To make sure they are run before you commit any code, you need to enable the
`pre-commit hooks scripts <https://pre-commit.com/>`__ with this command:

.. code-block:: console

    $ pre-commit install

The scripts that run are configured in the ``.pre-commit-config.yaml`` file.

.. seealso::

    * The `pre-commit project <https://pre-commit.com/>`__: A framework for
      managing and maintaining multi-language pre-commit hooks.
    * `Real Python Code Quality Tools and Best Practices <https://realpython.com/python-code-quality/>`__
      gives a good overview of available linters and static code analysis tools.

Linting and Formatting
^^^^^^^^^^^^^^^^^^^^^^

* `ruff <https://docs.astral.sh/ruff/>`__ is a popular, fast Python
  `linting <https://en.wikipedia.org/wiki/Lint_(software)>`__ and autofix framework,
  with a large selection of rules that can be configured (often mirroring plugins
  originally developed for ``flake8``). We use it to check the formatting and syntax of
  the code and to ensure that we're all using modern python syntax, type hinting, etc.
* We also use `ruff to format our code <https://docs.astral.sh/ruff/formatter/>`__. It
  serves as a much faster drop-in replacement for longtime crowd favorite `black
  <https://black.readthedocs.io/en/stable/>`__
* `doc8 <https://github.com/PyCQA/doc8>`__ , lints our documentation files, which are
  written in the reStructuredText format and built by `Sphinx
  <https://www.sphinx-doc.org/en/master/>`__. This is the de-facto standard for Python
  documentation. The ``doc8`` tool checks for syntax errors and other formatting issues
  in the documentation source files under the ``docs/`` directory.
* `typos <https://github.com/crate-ci/typos>`__ checks for typos in the committed files.
  If you get an error, run ``typos path/to/file``. Review all proposed corrections
  manually. If typos marks an issue as having more than
  one possible correction, manually identify and implement the desired fix in the file.
  If anything shouldn't be updated (e.g., PUDL is not a typo!), add it to the
  pyproject.toml file under tool.typos.default.extend-words, using the format
  word="word". Run ``typos path/to/file`` again to verify that the remaining flagged
  typos are as anticipated. Once you're satisfied, run ``typos path/to/directory -w``
  to auto-correct any remaining typos. To ignore typos in a single line (e.g., code
  that corrects a typos), add ``# spellchecker:ignore`` as a comment to the end of the
  line.

Linting Within Your Editor
^^^^^^^^^^^^^^^^^^^^^^^^^^
If you are using an editor designed for Python development many of these code linting
and formatting tools can be run automatically in the background while you write code or
documentation. Popular editors that work with the above tools include:

* `Visual Studio Code <https://code.visualstudio.com/>`__, from Microsoft (free, but...)
* `NeoVim <https://neovim.io/>`__, (free and open source; for diehard Unix lovers)
* `PyCharm <https://www.jetbrains.com/pycharm/>`__ (paid).
* `Sublime Text <https://www.sublimetext.com/>`__ (paid).

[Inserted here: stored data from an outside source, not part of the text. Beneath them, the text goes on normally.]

/-- A field of a layout is read back at its offset, modulo what its bytes hold. -/
theorem fieldAt_layout {fs : List (Nat × Nat)} {pre : List Byte} {o n x : Nat}
    (h : (o, n, x) ∈ fieldsFrom pre.length fs) (post : List Byte) :
    fieldAt (pre ++ (layout fs ++ post)) o n = x % 256 ^ n := by
  induction fs generalizing pre with
  | nil => cases h
  | cons f fs ih =>
    rw [layout_cons, List.append_assoc]
    rcases List.mem_cons.mp h with hhere | hlater
    · cases hhere
      rw [fieldAt_append (le_refl _), Nat.sub_self, fieldAt_zero (beBytes_length _ _), beNat_beBytes]
    · rw [← List.append_assoc]
      exact ih (by rwa [List.length_append, beBytes_length])

/-- A flag bit is its weight times the flag. -/
theorem flagBit_eq (b : Bool) (n : Nat) : flagBit b n = 2 ^ n * b.toNat := by cases b <;> simp [flagBit]

theorem getElem?_zeros {pre : List Byte} {n o : Nat} (hlow : pre.length ≤ o) (hhigh : o < pre.length + n) :
    (pre ++ List.replicate n (0 : Byte))[o]? = some 0 := by
  rw [List.getElem?_append_right hlow, List.getElem?_replicate, if_pos (by omega)]

/-! ## Channel sections (R181) -/

/-- The fields of a channel section, the live revision only when there is one (log 9). -/
theorem Context.sectionBytes_fields (x : Context) (now : Frame) (half offset : Nat) :
    SectionAt (x.sectionBytes now half offset) 0 x := by
  obtain ⟨hstate, hstatus⟩ := x.sectionBytes_codes now half offset
  refine ⟨hstate, hstatus, fun v hv => ?_, ?_⟩
  · simp only [Context.sectionBytes, hv, halfBytes, List.append_assoc]
    rw [fieldAt_append (by simp), fieldAt_append (by simp)]
    exact fieldAt_beBytes v.isLt _
  · have hflags : ∀ bs : List Byte, bs.length = 2 → ∀ k, fieldAt
        (beBytes 1 x.state.code ++ beBytes 1 x.mirror.status.code ++ bs ++ beBytes 1 k) 4 1 = k % 256 := by
      intro bs hbs k
      rw [fieldAt_append (by simp [hbs])]
      simp [hbs, fieldAt_cons_zero]
    unfold Context.sectionBytes
    refine (hflags _ (by split <;> simp) _).trans ?_
    have h0 := x.armed.toNat_le
    have h1 := x.isHeld.toNat_le
    have h2 := (decide (x.active = .alternate)).toNat_le
    have h3 := x.poolShort.toNat_le
    have h4 := x.dualSeen.toNat_le
    have h5 := x.mirror.liveRev.isSome.toNat_le
    simp only [flagBit_eq]
    omega

/-- A section is read wherever its five bytes stand. -/
theorem SectionAt.moved {payload bytes : List Byte} {k : Nat} {x : Context}
    (hmoved : ∀ o n, o + n ≤ 5 → fieldAt payload (k + o) n = fieldAt bytes o n) (h : SectionAt bytes 0 x) :
    SectionAt payload k x := by
  obtain ⟨hstate, hstatus, hrev, hflags⟩ := h
  refine ⟨(hmoved 0 1 (by decide)).trans hstate, (hmoved 1 1 (by decide)).trans hstatus,
    fun v hv => (hmoved 2 2 (by decide)).trans (hrev v hv), (hmoved 4 1 (by decide)).trans hflags⟩

/-- The eight sections of a half, each at its offset. -/
theorem Works.sections_at (w : Works) (now : Frame) (half offset : Nat) {first : Nat} (hf : first + 8 ≤ 16) {c : Chan}
    (hlow : first ≤ c.val) (hhigh : c.val < first + 8) (pre post : List Byte) :
    SectionAt (pre ++ w.sections now half offset first ++ post) (pre.length + 5 * (c.val - first)) (w.at c) := by
  have hi : c.val - first < (List.range 8).length := by rw [List.length_range]; omega
  have hlen := w.sections_length now half offset hf
  have hc : first + (c.val - first) = c.val := by omega
  refine SectionAt.moved (fun o n hon => ?_)
    (Context.sectionBytes_fields (w.at c) now half (offset + 5 * (c.val - first)))
  rw [Nat.add_assoc, fieldAt_middle (by omega), Works.sections,
    fieldAt_flatMap (w.sections_place_length now half offset hf) hi hon, List.getElem_range]
  simp only [hc, c.isLt, dif_pos]

/-! ## Half 0 (R181) -/

/-- The two numbers of the configuration state (R184). -/
def LoadState.numbers : LoadState → Nat × Nat
  | .good n => (1, n)
  | .fault cause => (2, cause.code)
  | _ => (0, 0)

theorem LoadState.bytes_eq (load : LoadState) : load.bytes = beBytes 1 load.numbers.1 ++ beBytes 1 load.numbers.2 := by
  cases load <;> rfl

/-- The fields of a lane's counters, in order. -/
def LaneIf.counterFields (x : LaneIf) : List (Nat × Nat) :=
  [(2, x.checkError.toNat), (2, x.truncated.toNat), (2, x.framingLost.toNat), (2, x.overrun.toNat),
    (2, x.unknownKind.toNat), (2, x.lengthError.toNat)]

/-- The fields of half 0 before its channel sections, in order (12 section 12.5). -/
def State.half0Layout (s : State) : List (Nat × Nat) :=
  [(1, 0), (1, flagBit s.isolated 0 + flagBit s.clk.refLost 1 + flagBit s.clk.loaded 2 + flagBit s.clk.loadPending 3),
    (1, s.load.numbers.1), (1, s.load.numbers.2), (1, s.laneA.state.code + 16 * s.laneB.state.code)] ++
  s.laneA.counterFields ++ s.laneB.counterFields ++
  [(2, s.disp.badSender.toNat), (2, s.disp.malformed.toNat), (2, s.disp.cueIgnored.toNat),
    (2, s.disp.notTargeted.toNat), (2, s.disp.foreignTally.toNat), (2, s.disp.foreignSegment.toNat),
    (2, s.clk.refGlitch.toNat), (2, s.clk.foreignMark.toNat),
    (1, roleCount s.cfg.lossFrames s.peers Roles.origin), (1, roleCount s.cfg.lossFrames s.peers Roles.recovery),
    (1, roleCount s.cfg.lossFrames s.peers Roles.server), (1, roleCount s.cfg.lossFrames s.peers Roles.control),
    (1, roleCount s.cfg.lossFrames s.peers Roles.time), (2, s.works.tx.account),
    (2, s.works.tx.urgentDropped.toNat), (2, s.works.tx.routineDiscarded.toNat), (2, s.works.tx.bulkNotBuilt.toNat),
    (2, s.works.tx.busySkipA.toNat), (2, s.works.tx.busySkipB.toNat), (2, s.works.freeSlots),
    (2, s.works.counters.segmentRange.toNat), (2, s.works.counters.tallySanity.toNat),
    (2, s.works.counters.tallyStale.toNat), (2, s.works.counters.claimRange.toNat),
    (2, s.works.counters.claimTableFull.toNat), (2, s.works.counters.foreignStatus.toNat),
    (2, s.works.counters.unknownController.toNat)]

theorem State.half0Layout_length (s : State) : (layout s.half0Layout).length = 78 := by
  simp [layout, State.half0Layout, LaneIf.counterFields]

/-- Half 0 is its fields, the first eight channel sections and the fill (12 section 12.5). -/
theorem State.reportHalf0_layout (s : State) :
    s.reportHalf0 = layout s.half0Layout ++ s.works.sections s.clk.count 0 78 0 ++ List.replicate 42 0 := by
  have hzero : [(0 : Byte)] = beBytes 1 0 := rfl
  unfold State.reportHalf0
  generalize s.works.sections s.clk.count 0 78 0 = sections
  generalize List.replicate 42 (0 : Byte) = fill
  simp only [hzero, LoadState.bytes_eq, State.half0Layout, LaneIf.counterFields, layout, LaneIf.counterBytes,
    Dispatcher.counterBytes, Transmitter.counterBytes, roleSummary, halfBytes, List.flatMap_append, List.flatMap_cons,
    List.flatMap_nil, List.append_nil, List.append_assoc]

theorem State.reportHalf0_length (s : State) : s.reportHalf0.length = 160 := by
  rw [s.reportHalf0_layout, List.length_append, List.length_append, s.half0Layout_length,
    s.works.sections_length _ _ _ (by decide), List.length_replicate]

theorem State.reportHalf0_first (s : State) : s.reportHalf0.head? = some 0 := by
  rw [s.reportHalf0_layout]
  simp [State.half0Layout, layout_cons]

/-- A field of half 0 is read at its offset. -/
theorem State.reportHalf0_field {s : State} {o n x : Nat} (h : (o, n, x) ∈ fieldsFrom 0 s.half0Layout) :
    fieldAt s.reportHalf0 o n = x % 256 ^ n := by
  rw [s.reportHalf0_layout, List.append_assoc]
  exact fieldAt_layout (pre := []) h _

/-- A half 0 holds its flags, the configuration state and the lane states (R181). -/
theorem State.reportHalf0_head (s : State) :
    fieldAt s.reportHalf0 1 1 =
        s.isolated.toNat + 2 * s.clk.refLost.toNat + 4 * s.clk.loaded.toNat + 8 * s.clk.loadPending.toNat ∧
      fieldAt s.reportHalf0 2 1 = s.load.numbers.1 % 256 ∧ fieldAt s.reportHalf0 3 1 = s.load.numbers.2 % 256 ∧
      fieldAt s.reportHalf0 4 1 = s.laneA.state.code + 16 * s.laneB.state.code := by
  have ha := s.laneA.state.code_le
  have hb := s.laneB.state.code_le
  have h0 := s.isolated.toNat_le
  have h1 := s.clk.refLost.toNat_le
  have h2 := s.clk.loaded.toNat_le
  have h3 := s.clk.loadPending.toNat_le
  refine ⟨(State.reportHalf0_field (.tail _ (.head _))).trans ?_,
    State.reportHalf0_field (.tail _ (.tail _ (.head _))),
    State.reportHalf0_field (.tail _ (.tail _ (.tail _ (.head _)))),
    (State.reportHalf0_field (.tail _ (.tail _ (.tail _ (.tail _ (.head _)))))).trans ?_⟩
  · simp only [flagBit_eq]
    omega
  · omega

/-- A counter of half 0 is read at its offset (R181). -/
theorem State.reportHalf0_counter {s : State} {o : Nat} {count : Half}
    (h : (o, 2, count.toNat) ∈ fieldsFrom 0 s.half0Layout) : fieldAt s.reportHalf0 o 2 = count.toNat :=
  (State.reportHalf0_field h).trans (Nat.mod_eq_of_lt count.isLt)

/-- The six counters of each lane (R181). -/
theorem State.reportHalf0_lane {s : State} {o : Nat} {l : LaneIf} (h : (o, l) ∈ [(5, s.laneA), (17, s.laneB)]) :
    fieldAt s.reportHalf0 o 2 = l.checkError.toNat ∧ fieldAt s.reportHalf0 (o + 2) 2 = l.truncated.toNat ∧
      fieldAt s.reportHalf0 (o + 4) 2 = l.framingLost.toNat ∧ fieldAt s.reportHalf0 (o + 6) 2 = l.overrun.toNat ∧
      fieldAt s.reportHalf0 (o + 8) 2 = l.unknownKind.toNat ∧
      fieldAt s.reportHalf0 (o + 10) 2 = l.lengthError.toNat := by
  simp only [List.mem_cons, Prod.mk.injEq, List.not_mem_nil, or_false] at h
  rcases h with ⟨rfl, rfl⟩ | ⟨rfl, rfl⟩
  all_goals
    refine ⟨?_, ?_, ?_, ?_, ?_, ?_⟩
    all_goals
      refine State.reportHalf0_counter ?_
      simp [State.half0Layout, LaneIf.counterFields, fieldsFrom]

/-- The counters of half 0 besides those of the lanes, each with its offset (R181). -/
def State.half0Counters (s : State) : List (Nat × Half) :=
  [(29, s.disp.badSender), (31, s.disp.malformed), (33, s.disp.cueIgnored), (35, s.disp.notTargeted),
    (37, s.disp.foreignTally), (39, s.disp.foreignSegment), (41, s.clk.refGlitch), (43, s.clk.foreignMark),
    (52, s.works.tx.urgentDropped), (54, s.works.tx.routineDiscarded), (56, s.works.tx.bulkNotBuilt),
    (58, s.works.tx.busySkipA), (60, s.works.tx.busySkipB), (64, s.works.counters.segmentRange),
    (66, s.works.counters.tallySanity), (68, s.works.counters.tallyStale), (70, s.works.counters.claimRange),
    (72, s.works.counters.claimTableFull), (74, s.works.counters.foreignStatus),
    (76, s.works.counters.unknownController)]

theorem State.reportHalf0_counters (s : State) : ∀ p ∈ s.half0Counters, fieldAt s.reportHalf0 p.1 2 = p.2.toNat := by
  have hplaced : ∀ p ∈ s.half0Counters, (p.1, 2, p.2.toNat) ∈ fieldsFrom 0 s.half0Layout := by
    simp [State.half0Counters, State.half0Layout, LaneIf.counterFields, fieldsFrom]
  exact fun p hp => State.reportHalf0_counter (hplaced p hp)

/-- The roles of the role summary, each with its offset (R51). -/
def roleOffsets : List (Nat × (Roles → Bool)) :=
  [(45, Roles.origin), (46, Roles.recovery), (47, Roles.server), (48, Roles.control), (49, Roles.time)]

theorem State.reportHalf0_roles (s : State) :
    ∀ p ∈ roleOffsets, fieldAt s.reportHalf0 p.1 1 = roleCount s.cfg.lossFrames s.peers p.2 % 256 := by
  have hplaced : ∀ p ∈ roleOffsets, (p.1, 1, roleCount s.cfg.lossFrames s.peers p.2) ∈ fieldsFrom 0 s.half0Layout := by
    simp [roleOffsets, State.half0Layout, LaneIf.counterFields, fieldsFrom]
  exact fun p hp => State.reportHalf0_field (hplaced p hp)

/-- The account, and the free slots of the event pool (R181). -/
theorem State.reportHalf0_stocks (s : State) :
    fieldAt s.reportHalf0 50 2 = s.works.tx.account % 65536 ∧
      fieldAt s.reportHalf0 62 2 = 4096 - s.works.usedSlots := by
  have haccount : (50, 2, s.works.tx.account) ∈ fieldsFrom 0 s.half0Layout := by
    simp [State.half0Layout, LaneIf.counterFields, fieldsFrom]
  have hslots : (62, 2, s.works.freeSlots) ∈ fieldsFrom 0 s.half0Layout := by
    simp [State.half0Layout, LaneIf.counterFields, fieldsFrom]
  refine ⟨State.reportHalf0_field haccount, (State.reportHalf0_field hslots).trans ?_⟩
  unfold Works.freeSlots
  omega

/-- Channel sections 0 to 7 stand from offset 78 on, and fill of 0 behind them (R191). -/
theorem State.reportHalf0_rest (s : State) :
    (∀ c : Chan, c.val < 8 → SectionAt s.reportHalf0 (78 + 5 * c.val) (s.works.at c)) ∧
      ∀ o, 118 ≤ o → o < 160 → s.reportHalf0[o]? = some 0 := by
  have hpre : (layout s.half0Layout ++ s.works.sections s.clk.count 0 78 0).length = 118 := by
    rw [List.length_append, s.half0Layout_length, s.works.sections_length _ _ _ (by decide)]
  rw [s.reportHalf0_layout]
  refine ⟨fun c hc => ?_, fun o hlow hhigh => getElem?_zeros (by omega) (by omega)⟩
  have hat := s.works.sections_at s.clk.count 0 78 (first := 0) (by decide) (Nat.zero_le c.val) (by omega)
    (layout s.half0Layout) (List.replicate 42 0)
  rwa [s.half0Layout_length] at hat

/-! ## Half 1 (R182) -/

/-- The fields of a notice place that holds a notice (R191). -/
theorem Notice.bytes_fields (n : Notice) :
    fieldAt n.bytes 0 1 = n.kind.code ∧
      (∀ c, n.chan = some c → fieldAt n.bytes 1 1 = c.val) ∧ (n.chan = none → fieldAt n.bytes 1 1 = 255) ∧
      fieldAt n.bytes 2 4 = n.param.toNat ∧ fieldAt n.bytes 6 4 = n.frame.toNat := by
  obtain ⟨kind, chan, param, frame⟩ := n
  have hkind : kind.code < 256 := by cases kind <;> decide
  have hread : ∀ k, ∀ f ∈ fieldsFrom 0 [(1, kind.code), (1, k), (4, param.toNat), (4, frame.toNat)],
      fieldAt (beBytes 1 kind.code ++ beBytes 1 k ++ beBytes 4 param.toNat ++ beBytes 4 frame.toNat) f.1 f.2.1 =
        f.2.2 % 256 ^ f.2.1 := by
    intro k f hf
    have := fieldAt_layout (pre := []) hf []
    simpa [layout] using this
  have hparam : param.toNat % 256 ^ 4 = param.toNat := Nat.mod_eq_of_lt param.isLt
  have hframe : frame.toNat % 256 ^ 4 = frame.toNat := Nat.mod_eq_of_lt frame.isLt
  refine ⟨(hread _ _ (.head _)).trans (Nat.mod_eq_of_lt hkind), ?_, ?_,
    (hread _ _ (.tail _ (.tail _ (.head _)))).trans hparam,
    (hread _ _ (.tail _ (.tail _ (.tail _ (.head _))))).trans hframe⟩
  · rintro c rfl
    refine (hread _ _ (.tail _ (.head _))).trans (Nat.mod_eq_of_lt ?_)
    have := c.isLt
    dsimp only
    omega
  · rintro rfl
    exact hread _ _ (.tail _ (.head _))

/-- The fields of half 1 behind the notice places: the notice count, the last numbers and their marks (R182). -/
def Works.half1Layout (w : Works) (now : Frame) : List (Nat × Nat) :=
  (2, w.notices.count.toNat) :: ((List.finRange 4).map fun i => (1, (w.numberByte now i).toNat)) ++
    [(1, ((List.finRange 4).map fun i => flagBit w.lastNumbers[i].isSome i.val).sum)]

Each of these editors have their own collection of plugins and settings for working
with linters, formatters, and other code analysis tools.

.. seealso::

    `Real Python Guide to Code Editors and IDEs <https://realpython.com/python-ides-code-editors-guide/>`__

.. _install-workspace:

-------------------------------------------------------------------------------
Creating a Workspace
-------------------------------------------------------------------------------

PUDL Workspace Setup
^^^^^^^^^^^^^^^^^^^^

PUDL needs to know where to store its big piles of inputs and outputs.  The
``PUDL_OUTPUT`` and ``PUDL_INPUT`` environment variables let PUDL know where all this
stuff should go. We call this a "PUDL workspace".

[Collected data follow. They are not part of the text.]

-- ==== Sys2Proof/Proofs/Estimator.lean ====
section
/-! SUPPORT. R52 to R56: how far a rounded quotient lies from the exact one, what a sample makes of an estimator, and
what the header of an accepted message makes of the notices. -/

namespace Sys2Proof.Machine

/-! ## Rounding to the nearest (00 section 4.5) -/

/-- A rounded quotient is off by half a divisor at most, and by exactly half only when it is even. -/
theorem roundDiv_nearest (n : Int) {d : Nat} (hd : 0 < d) :
    2 * (roundDiv n d * d - n).natAbs ≤ d ∧ (2 * (roundDiv n d * d - n).natAbs = d → roundDiv n d % 2 = 0) := by
  have hdiv : (d : Int) * (n / d) + n % d = n := Int.mul_ediv_add_emod n d
  have hlo : 0 ≤ n % (d : Int) := Int.emod_nonneg n (by omega)
  have hhi : n % (d : Int) < d := Int.emod_lt_of_pos n (by omega)
  have hfloor : n / (d : Int) * d - n = -(n % (d : Int)) := by linarith
  have hceil : (n / (d : Int) + 1) * d - n = d - n % (d : Int) := by linarith
  unfold roundDiv
  dsimp only
  split
  · rw [hfloor]; omega
  · split
    · rw [hceil]; omega
    · split
      · rw [hfloor]; omega
      · rw [hceil]; omega

/-- A nearest frame, the even one of two, is the rounded quotient of the ticks. -/
theorem roundDiv_frame {ticks k : Int}
    (h : (ticks - 1024 * k).natAbs < 512 ∨ (ticks - 1024 * k).natAbs = 512 ∧ k % 2 = 0) : roundDiv ticks 1024 = k := by
  obtain ⟨hnear, heven⟩ := roundDiv_nearest ticks (d := 1024) (by decide)
  omega

/-! ## A sample meets an estimator (R53 to R56) -/

section
variable {cfg : Config} {x : Estimator} {sample : Int} {marked : Bool}

/-- An inlier moves the estimate by the rounded fraction of its difference (R54). -/
theorem Estimator.take_inlier (hv : x.valid = true) (h : (sample - x.e).natAbs ≤ cfg.outlierLimit) :
    x.take cfg sample marked =
      { est := { x with e := x.e + roundDiv (sample - x.e) (2 ^ cfg.gain), run := 0, sat := x.sat || marked }
        satSet := marked && !x.sat, step := none } := by
  simp only [Estimator.take, hv, Bool.not_true, Bool.false_eq_true, if_false, if_pos h]

/-- The first sample starts the estimator (R53). -/
theorem Estimator.take_first (hv : x.valid = false) :
    x.take cfg sample marked =
      { est := { valid := true, e := sample, run := 0, sat := x.sat || marked }, satSet := marked && !x.sat
        step := none } := by
  simp only [Estimator.take, hv, Bool.not_false, if_true]

/-- An outlier that is not the fourth in a row changes the run alone (R55). -/
theorem Estimator.take_outlier (hv : x.valid = true) (h : cfg.outlierLimit < (sample - x.e).natAbs) (hr : x.run < 3) :
    x.take cfg sample marked = { est := { x with run := x.run + 1 }, satSet := false, step := none } := by
  have hr' : x.run + 1 < 4 := by omega
  simp only [Estimator.take, hv, Bool.not_true, Bool.false_eq_true, if_false, if_neg (Nat.not_le.mpr h), if_pos hr']

/-- The fourth outlier in a row restarts the estimator at the sample (R55). -/
theorem Estimator.take_restart (hv : x.valid = true) (h : cfg.outlierLimit < (sample - x.e).natAbs) (hr : 3 ≤ x.run) :
    x.take cfg sample marked =
      { est := { valid := true, e := sample, run := 0, sat := marked }, satSet := marked && !x.sat
        step := some (max (-8388607) (min 8388607 (sample - x.e))) } := by
  have hr' : ¬x.run + 1 < 4 := by omega
  have hstep : clampInt (-8388607) 8388607 (sample - x.e) = max (-8388607) (min 8388607 (sample - x.e)) :=
    clampInt_eq (by decide) _
  simp only [Estimator.take, hv, Bool.not_true, Bool.false_eq_true, if_false, if_neg (Nat.not_le.mpr h), if_neg hr',
    hstep]

end

/-- The bounds on a step that is a difference divided by 2^g and rounded (R54): how near it lies, that it goes no
further than the difference, and its sizes with g 0 and g 7. -/
theorem roundDiv_gain (d : Int) (g : Nat) :
    2 * (roundDiv d (2 ^ g) * 2 ^ g - d).natAbs ≤ 2 ^ g ∧
      (2 * (roundDiv d (2 ^ g) * 2 ^ g - d).natAbs = 2 ^ g → roundDiv d (2 ^ g) % 2 = 0) ∧
      min 0 d ≤ roundDiv d (2 ^ g) ∧ roundDiv d (2 ^ g) ≤ max 0 d ∧ (g = 0 → roundDiv d (2 ^ g) = d) ∧
      (g = 7 → d.natAbs ≤ 64 → (roundDiv d (2 ^ g)).natAbs ≤ 1) := by
  have hpos : 0 < 2 ^ g := Nat.two_pow_pos g
  obtain ⟨hlow, hhigh⟩ := roundDiv_between d hpos
  obtain ⟨hnear, heven⟩ := roundDiv_nearest d hpos
  push_cast at hnear heven
  refine ⟨hnear, heven, hlow, hhigh, fun hg => ?_, fun hg hd => ?_⟩
  · subst hg
    simp only [pow_zero, mul_one] at hnear ⊢
    omega
  · subst hg
    norm_num at hnear ⊢
    omega

/-! ## The header of an accepted message (R12, R52, R55, R56) -/

theorem formSample_eq (linkDelay : Nat) (arrival stamp : Tick) :
    formSample linkDelay arrival stamp =
      (max (-2147483647) (min 2147483647 (tickDiff arrival stamp - linkDelay)),
        decide (2147483647 < (tickDiff arrival stamp - linkDelay).natAbs)) := saturate_eq _

/-- The blocks behind the dispatcher learn of a header by the SAT flag it sets and the step of a restart. -/
theorem State.heard_works_eq (s : State) (l : Lane) (p : Peer) (m : RxMsg) {r : Sampled}
    (hr : r = p.est.take s.cfg (formSample s.cfg.linkDelay m.arrival m.stamp).1
      (formSample s.cfg.linkDelay m.arrival m.stamp).2) :
    (s.heard l p m).works =
      (s.works.saturated (s.heard l p m).env p.station r.satSet).stepped (s.heard l p m).env p.station r.step := by
  subst hr
  cases l <;> rfl

/-- Settles O13: an inlier by the bounds of rounding, the other samples by the cases of the filter, and a message by
what its sample sets and steps. -/
theorem samplesMoveTheEstimate : Obligations.SamplesMoveTheEstimate := by
  refine ⟨fun cfg x sample step marked hv hin hstep => ?_, fun cfg x sample marked =>
    ⟨fun hv => Estimator.take_first hv, fun hv hout =>
      ⟨Estimator.take_outlier hv hout, Estimator.take_restart hv hout⟩⟩, fun s s1 l m p d r ha hs1 hd hr => ?_⟩
  · have hbounded := fun hx hs => Estimator.take_bounded (cfg := cfg) (x := x) (s := sample) (marked := marked) hx hs
    rw [Estimator.take_inlier hv hin] at hstep hbounded ⊢
    obtain rfl : step = roundDiv (sample - x.e) (2 ^ cfg.gain) := by simpa using hstep
    obtain ⟨hnear, heven, hlow, hhigh, hzero, hseven⟩ := roundDiv_gain (sample - x.e) cfg.gain
    refine ⟨rfl, rfl, by rw [hv], hnear, heven, by omega, by omega, fun hg => ?_, hseven, fun hx hs => ?_⟩
    · rw [hzero hg]
      omega
    · refine hbounded hx ?_
      simp only [sampleBound]
      omega
  · have hform : (d, decide (2147483647 < (tickDiff m.arrival m.stamp - s.cfg.linkDelay).natAbs)) =
        formSample s.cfg.linkDelay m.arrival m.stamp := by rw [formSample_eq, hd]
    have hworks := s.heard_works_eq l p m (r := r) (by rw [← hform]; exact hr)
    have hnow : s1.env.now = s.clk.count := by rw [hs1, State.env_now, State.heard_clk]
    rw [← hs1] at hworks
    refine ⟨fun hsat hrest => ?_, fun hsat hrest => ?_, fun step hsat hrest => ?_⟩
    · rw [hworks, hsat, hrest]
      rfl
    · rw [hworks, hsat, hrest, ← hnow]
      exact ⟨rfl, rfl, rfl⟩
    · rw [hworks, hsat, hrest, ← hnow]
      rfl

end Sys2Proof.Machine
end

First, create a directory to store local caches of raw PUDL data. You can put this
anywhere, but we put this in ``~/pudl_input`` in the documentation.  Then create an
environment variable called ``PUDL_INPUT`` to store the path to this new directory and
make sure that it is set whenever you start up a new shell. These shorthand commands
will append a line to the end of your shell initialization file. If you need to change
it later you'll want to edit those files directly. Note that in the commands below you
must replace the example path ``/absolute/path/to/pudl_input`` with the actual path to
the directory you've created.

.. code-block:: console

    $ echo "export PUDL_INPUT=/absolute/path/to/pudl_input" >> ~/.zshrc # if you are using zsh
    $ echo "export PUDL_INPUT=/absolute/path/to/pudl_input" >> ~/.bashrc # if you are using bash
    $ set -Ux PUDL_INPUT /absolute/path/to/pudl_input # if you are using fish shell

The directory stored in ``PUDL_INPUT`` contains versions of PUDL's raw data archives on
Zenodo for each datasource:

.. code-block::

    pudl_input/
    ├── ferc1/
    │   ├── 10.5281-zenodo.5534788/
    │   │   ├── datapackage.json
    │   │   ├── ferc1-1994.zip
    │   │   ├── ferc1-1995.zip
    │   │   └── ...
    │   ├── 10.5281-zenodo.7314437/
    │   │   └── ...
    │   └── ...
    ├── eia860/
    │   └── ...
    └── ...

.. warning::

    The data stored at the ``PUDL_INPUT`` directory can grow to be dozens of gigabytes
    in size. This is because when the raw data are updated, a new version of the archive
    is downloaded to the ``PUDL_INPUT`` directory. To slim down the size you can always
    delete out of date archives the code no longer depends on.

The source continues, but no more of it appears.